= Wesley Mission =

Australian church charity

Wesley Mission is a name used by three independent Uniting Church groups which are a part of the Uniting Missions Network of UnitingCare Australia. These predominantly grew out of inner city Central Methodist Missions of the Methodist Church of Australasia. Most of the Methodist City Missions of that era later joined to form Mission Australia.

==Overview==
Wesley Mission operates out of over 200 centres and employs over 2,000 staff with a budget of $160 million.

Methodists began doing welfare work in Sydney in 1812. This work became Sydney's Central Methodist Mission in 1884. In 1946 it opened a psychiatric care facility, now known as Wesley Hospital in Ashfield. It later opened another mental health hospital in Kogarah.

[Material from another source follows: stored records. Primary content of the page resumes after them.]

/-- With the rails down and 48 V qualified the start begins; what follows hangs on RESET_N alone. -/
theorem execInputQualifies_of_down :
    execInputQualifies b s = .next (if (railsUp s).pins.resetLow then railsUp s else bootOn b (railsUp s)) := by
  have hin : (s.boot.rails || decide (s.alm.inp.okUs < 100000)) = false := by simp [hr, hq]
  rw [execInputQualifies, booting_of_down hr, if_neg Bool.false_ne_true, hin, if_neg Bool.false_ne_true]

theorem execInputQualifies_of_held (h : s.pins.resetLow = true) : execInputQualifies b s = .next (railsUp s) := by
  have hl : (railsUp s).pins.resetLow = true := h
  rw [execInputQualifies_of_down hr hq, hl, if_pos rfl]

theorem execInputQualifies_of_released (h : s.pins.resetLow = false) : execInputQualifies b s = .next (bootOn b (railsUp s)) := by
  have hl : (railsUp s).pins.resetLow = false := h
  rw [execInputQualifies_of_down hr hq, hl, if_neg Bool.false_ne_true]

end cold

theorem execInputQualifies_of_booting (h : booting s false = true) : execInputQualifies b s = .next (bootOn b s) := by
  rw [execInputQualifies, h, if_pos rfl]

/-! ### RESET_N (R444, R455) -/

theorem execResetNRelease_of_booting (h : booting s false = true) : execResetNRelease b s = .next (bootOn b s) := by
  rw [execResetNRelease, h, if_pos rfl]

theorem execResetNRelease_of_up (hr : s.boot.rails = true) (hl : s.pins.resetLow = true) : execResetNRelease b s =
    .next (bootOn b (bootOne b (railsUp { s with pins := { s.pins with resetLow := false } }) 2)) := by
  simp only [execResetNRelease, booting_of_resetLow hl, hl, hr]
  rfl

/-- What RESET_N leaves while it is held (R455): the state of a cold start with the rails up and the Almanac's model as it was. -/
def resetHeld (s : State) : State :=
  let x := coldState s
  { x with alm := { s.alm with grants := [], dueQ := [], eligible := [] }, boot := { x.boot with rails := true }
           pins := { x.pins with resetLow := true } }

theorem execResetNAssert_of_up (hr : s.boot.rails = true) : execResetNAssert s = .next (resetHeld s) := by
  simp only [execResetNAssert, hr]
  rfl

/-! ### The warm restart (R446) -/

theorem execWarmRestart_of_booting (h : booting s true = true) : execWarmRestart b s = .next (bootOn b s) := by
  rw [execWarmRestart, h, if_pos rfl]

theorem execWarmRestart_of_ok (h : warmOk s = true) :
    let t := if s.boot.warming = true then s else warmStop s
    execWarmRestart b s = .next (if (upto 16).any (exempt t) then t else warmBoot t b) := by
  simp only [execWarmRestart, booting_of_warmOk h, h]
  rfl

theorem execWarmRestart_of_not_ok (h : warmOk s = false) (hb : booting s true = false) : execWarmRestart b s = .next s := by
  simp only [execWarmRestart, hb, h]
  rfl

/-! ### The backup cell (R5, R413) -/

theorem execBackupCellExhausted_of_early (h : s.boot.rails = true ∨ s.alm.spent < minBackupNs) : execBackupCellExhausted s = .next s := by
  have hearly : (s.boot.rails || decide (s.alm.spent < minBackupNs)) = true := by simpa using h
  rw [execBackupCellExhausted, hearly, if_pos rfl]

theorem execBackupCellExhausted_of_late (hr : s.boot.rails = false) (h : minBackupNs ≤ s.alm.spent) :
    execBackupCellExhausted s = .next { lockModule s with alm := { s.alm with unset := true, spent := backupNs } } := by
  have hlate : (s.boot.rails || decide (s.alm.spent < minBackupNs)) = false := by simp [hr, h]
  rw [execBackupCellExhausted, hlate, if_neg Bool.false_ne_true]

/-- Settles O58: each start and reset by the power, the pins and the Daybreak that it finds. -/
theorem startsAndResets : Obligations.StartsAndResets := by
  unfold Obligations.StartsAndResets
  intro s b
  refine ⟨fun hr hq hl => ⟨execInputQualifies_of_held hr hq hl, rfl, rfl⟩, execInputQualifies_of_released,
    fun h => ⟨execInputQualifies_of_booting h, execResetNRelease_of_booting h⟩, execWarmRestart_of_booting, bootOn_of_done,
    fun hr => ⟨_, execResetNAssert_of_up hr, rfl, rfl, rfl, rfl, rfl, rfl, rfl⟩, execResetNRelease_of_up, execWarmRestart_of_ok,
    execWarmRestart_of_not_ok, execBackupCellExhausted_of_early, execBackupCellExhausted_of_late⟩

end Sys2Proof.Machine
end

section
/-! SUPPORT. Events of the Belvedere (R419 to R426): what taking one leaves as it was. -/
namespace Sys2Proof.Machine
open Sys2Proof

variable (s : State)

theorem sendIrq_irqs_only (port vf vec : Nat) : { sendIrq s port vf vec with irqs := s.irqs } = s := by
  unfold sendIrq
  split <;> rfl

/-- The interrupts of an event change the list of interrupts alone. -/
theorem eventIrqs_irqs_only (sev : Nat) : { eventIrqs s sev with irqs := s.irqs } = s := by
  refine foldl_keeps (fun t : State => { t with irqs := s.irqs }) (fun t n => ?_) (hostPorts s) s
  dsimp only
  split
  · exact congrArg (fun x : State => { x with irqs := s.irqs }) (sendIrq_irqs_only t n 0 _)
  · rfl

/-- What the Belvedere holds once it has taken an event. -/
def notedBlv (line : Nat) (e : Evt) : Belvedere :=
  { s.blv with
    fault := s.blv.fault ||| 2 ^ line, hist := Tbl.set s.blv.hist s.blv.head (histEntry s line e), head := (s.blv.head + 1) % 16
    events := satAdd 64 s.blv.events 1, lastFatal := if e.sev = 3 then histEntry s line e else s.blv.lastFatal
    fatal := s.blv.fatal || e.sev == 3 }

theorem noteEvent_irqs_only (line : Nat) (e : Evt) : { noteEvent s line e with irqs := s.irqs } = { s with blv := notedBlv s line e } :=
  eventIrqs_irqs_only { s with blv := notedBlv s line e } e.sev

theorem noteEvent_blv (line : Nat) (e : Evt) : (noteEvent s line e).blv = notedBlv s line e :=
  congrArg State.blv (noteEvent_irqs_only s line e)

theorem noteEvent_blv_irqs_only (line : Nat) (e : Evt) : { noteEvent s line e with blv := s.blv, irqs := s.irqs } = s :=
  congrArg (fun x : State => { x with blv := s.blv }) (noteEvent_irqs_only s line e)

theorem noteEvent_fatal (line : Nat) {e : Evt} (h : e.sev = 3) :
    (noteEvent s line e).blv.fatal = true ∧ (noteEvent s line e).blv.lastFatal = histEntry s line e := by
  simp [noteEvent_blv, notedBlv, h]

variable {s}

theorem execBelvedereEvent_of_buffered {line : Nat} {e : Evt} {es : List Evt} (h : Tbl.get [] s.blv.bufs line = e :: es) :
    execBelvedereEvent line s = .next (takeEvent { s with blv := { s.blv with bufs := Tbl.set s.blv.bufs line es } } line e) := by
  simp only [execBelvedereEvent, h]

/-- The line of the lowest silent hub unit: schedulers, Almanac or Gatehouse. -/
def silentLine (m : Nat) : Nat := if bit m 0 then 55 else if bit m 1 then 53 else 52

theorem silentLine_mem (m : Nat) : silentLine m ∈ [52, 53, 55] := by
  unfold silentLine
  split
  · simp
  · split <;> simp

theorem execHeartbeatLost_of_silent {n : Nat} (hn : n % 8 ≠ 0) (hr : s.boot.rails = true) (hl : s.pins.resetLow = false) :
    execHeartbeatLost n s = .next (takeEvent s (silentLine (n % 8)) (evtNone 0x050 3 0xFF (n % 8))) := by
  simp [execHeartbeatLost, hn, hr, hl, silentLine]

theorem execAliveToggle_of_ok (h : aliveOk s = true) :
    execAliveToggle s = .next { s with blv := { s.blv with alive := !s.blv.alive } } := by
  rw [execAliveToggle, if_pos h]

/-- Settles O56: what taking an event changes is the Belvedere's record of it and its interrupts. -/
theorem events : Obligations.Events := by
  unfold Obligations.Events
  intro s line n e es
  refine ⟨execBelvedereEvent_of_buffered, ?noted, rfl, fun hn hr hl => ?lost, execAliveToggle_of_ok⟩
  case noted =>
    refine ⟨?_, ?_, ?_, ?_, noteEvent_fatal s line, noteEvent_blv_irqs_only s line e⟩ <;> rw [noteEvent_blv]
    · rfl
    · exact Tbl.get_set_same ..
    · rfl
    · rfl
  case lost =>
    obtain ⟨hfatal, -⟩ := noteEvent_fatal s (silentLine (n % 8)) (e := evtNone 0x050 3 0xFF (n % 8)) rfl
    exact ⟨_, _, silentLine_mem _, execHeartbeatLost_of_silent hn hr hl, rfl, hfatal⟩

end Sys2Proof.Machine
end

section
/-! SUPPORT. The check units (R432 to R435, R437). -/
namespace Sys2Proof.Machine
open Sys2Proof

variable {s t v : State} {c : ChkUnit} {fn : Fn} {u : Nat}

/-! ### What an operation on a unit leaves -/

/-- From `s` to `t` no unit but `u` changes, and nothing else but the Belvedere's buffers and the interrupts. -/
def TouchesUnit (u : Nat) (s t : State) : Prop :=
  { t with units := { t.units with chk := s.units.chk }, blv := s.blv, irqs := s.irqs } = s ∧ ∀ w, w ≠ u → t.chk w = s.chk w

theorem TouchesUnit.refl (u : Nat) (s : State) : TouchesUnit u s s := ⟨rfl, fun _ _ => rfl⟩

theorem TouchesUnit.trans (h : TouchesUnit u s t) (h' : TouchesUnit u t v) : TouchesUnit u s v := by
  obtain ⟨hrest, hunits⟩ := h
  obtain ⟨hrest', hunits'⟩ := h'
  refine ⟨?_, fun w hw => (hunits' w hw).trans (hunits w hw)⟩
  exact (congrArg (fun x : State => { x with units := { x.units with chk := s.units.chk }, blv := s.blv, irqs := s.irqs }) hrest').trans hrest

theorem touchesUnit_setChk (u : Nat) (s : State) (c : ChkUnit) : TouchesUnit u s (s.setChk u c) :=
  ⟨rfl, fun _ => s.setChk_chk_ne u c⟩

theorem touchesUnit_sendIrq (port vf vec : Nat) : TouchesUnit u s (sendIrq s port vf vec) := by
  unfold sendIrq
  split
  · exact .refl u s
  · exact ⟨rfl, fun _ _ => rfl⟩

theorem touchesUnit_unitIrq : TouchesUnit u s (unitIrq s c) := by
  unfold unitIrq
  split
  · exact .refl u s
  · split <;> exact touchesUnit_sendIrq ..

theorem touchesUnit_report (line : Nat) (e : Evt) : TouchesUnit u s (report s line e) := by
  unfold report
  dsimp only
  split <;> exact ⟨rfl, fun _ _ => rfl⟩

/-! ### Error bits (R434) -/

theorem bit_add_self {e b : Nat} (h : bit e b = false) : bit (e + 2 ^ b) b = true := by
  simp only [bit, beq_eq_false_iff_ne, beq_iff_eq, Nat.add_div_right _ (Nat.two_pow_pos b)] at h ⊢
  omega

theorem bit_zero_add {e b : Nat} (hb : b ≠ 0) : bit (e + 2 ^ b) 0 = bit e 0 := by
  obtain ⟨n, rfl⟩ := Nat.exists_eq_succ_of_ne_zero hb
  simp [bit, Nat.pow_succ]

/-- A unit once error bit `b` of it is set. -/
def raised (c : ChkUnit) (b : Nat) : ChkUnit :=
  { c with errs6 := if bit c.errs6 b then c.errs6 else c.errs6 + 2 ^ b, setBits := if c.isOpen then c.setBits ||| 2 ^ b else c.setBits }

theorem bit_raised_self (c : ChkUnit) (b : Nat) : bit (raised c b).errs6 b = true := by
  unfold raised
  dsimp only
  split
  · assumption
  · exact bit_add_self (Bool.eq_false_of_not_eq_true ‹_›)

theorem bit_zero_raised (c : ChkUnit) {b : Nat} (hb : b ≠ 0) : bit (raised c b).errs6 0 = bit c.errs6 0 := by
  unfold raised
  dsimp only
  split
  · rfl
  · exact bit_zero_add hb

theorem setErr_eq (s : State) (u b : Nat) : setErr s u b =
    if bit (s.chk u).errs6 b then s.setChk u (raised (s.chk u) b)
    else report (unitIrq (s.setChk u (raised (s.chk u) b)) (raised (s.chk u) b)) 57 (evtNone 0x070 0 u (raised (s.chk u) b).errs6) := rfl

theorem touchesUnit_setErr (s : State) (u b : Nat) : TouchesUnit u s (setErr s u b) := by
  rw [setErr_eq]
  split
  · exact touchesUnit_setChk ..
  · exact ((touchesUnit_setChk ..).trans touchesUnit_unitIrq).trans (touchesUnit_report ..)

theorem unitIrq_chk (w : Nat) : (unitIrq s c).chk w = s.chk w := by
  unfold unitIrq
  simp only [State.chk]
  split
  · rfl
  · split <;> rw [sendIrq_units]

theorem setErr_chk (s : State) (u b : Nat) : (setErr s u b).chk u = raised (s.chk u) b := by
  rw [setErr_eq]
  split
  · exact State.setChk_chk ..
  · rw [State.chk, report_units, ← State.chk, unitIrq_chk]
    exact State.setChk_chk ..

/-! ### Operations of the owner -/

theorem drain_none (c : ChkUnit) : drain c 0 = c := rfl

/-- An operation with no entry fed on the way runs on the unit as it stands. -/
theorem withUnit_of_owner {f : State → ChkUnit → State} (h : ownsUnit s fn u = true) :
    withUnit s fn u 0 f = .next (f (s.setChk u (s.chk u)) (s.chk u)) := by
  simp only [withUnit, h, drain_none]
  rfl

/-- Setting the unit again after it was put back as it stood. -/
theorem setChk_again (s : State) (u : Nat) (c d : ChkUnit) :
    let t := (s.setChk u c).setChk u d
    t.chk u = d ∧ { t with units := { t.units with chk := s.units.chk } } = s ∧ ∀ w, w ≠ u → t.chk w = s.chk w := by
  refine ⟨State.setChk_chk .., rfl, fun w hw => ?_⟩
  rw [State.setChk_chk_ne _ _ _ hw, State.setChk_chk_ne _ _ _ hw]

section owner
variable (h : ownsUnit s fn u = true)
include h

theorem execChkStart_of_closed {alive : Nat} (hc : (s.chk u).isOpen = false) : execChkStart fn u alive 0 s =
    .next ((s.setChk u (s.chk u)).setChk u { s.chk u with
      isOpen := true, crc := crcInit (s.chk u).alg, rcv := alive % 256, setBits := 0
      queue := if (s.chk u).alvIn then [natLe 1 (alive % 256)] else [] }) := by
  simp only [execChkStart, withUnit_of_owner h, hc]
  rfl

theorem feedWrite_of_open {v n : Nat} (hc : (s.chk u).isOpen = true) (hq : (s.chk u).queue.length < 16) : feedWrite s fn u v 0 n =
    .next ((s.setChk u (s.chk u)).setChk u { s.chk u with queue := (s.chk u).queue ++ [natLe n (v % 2 ^ (8 * n))] }) := by
  simp only [feedWrite, withUnit_of_owner h, hc, if_neg (Nat.not_le.mpr hq)]
  rfl

theorem execChkReset_of_owner : execChkReset fn u s =
    .next ((s.setChk u (s.chk u)).setChk u (chkReset (s.chk u) true)) := by
  rw [execChkReset, withUnit_of_owner h]

end owner

/-! ### END (R434) -/

/-- The unit of an open record once its feeds have entered the CRC and its result stands. -/
def withResult (c : ChkUnit) : ChkUnit := { drain c 16 with res := crcOut c.alg (drain c 16).crc }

In 1963, while led by Reverend Dr Sir Alan Walker, it established Lifeline, now Australia's largest national phone support service and operating in 19 countries.

In 1977, it became known as Wesley Central Mission when it became part of the Uniting Church at its founding. In 1978 Gordon Moyes became Superintendent, and it started producing the nationally broadcast TV show Turn Around Australia (now Wesley Impact! TV) on the Nine Network. In 1979, Edward Eagar Lodge opened, extending on earlier homeless housing work started in 1866. In 1989, it established the Wesley Institute, an educational organisation that is now known as Excelsia College (and left the organisation in 2013). In 1994, the organisation's name changed to Wesley Mission. In 1995 it established Wesley LifeForce, now Australia's largest provider of anti-suicide training.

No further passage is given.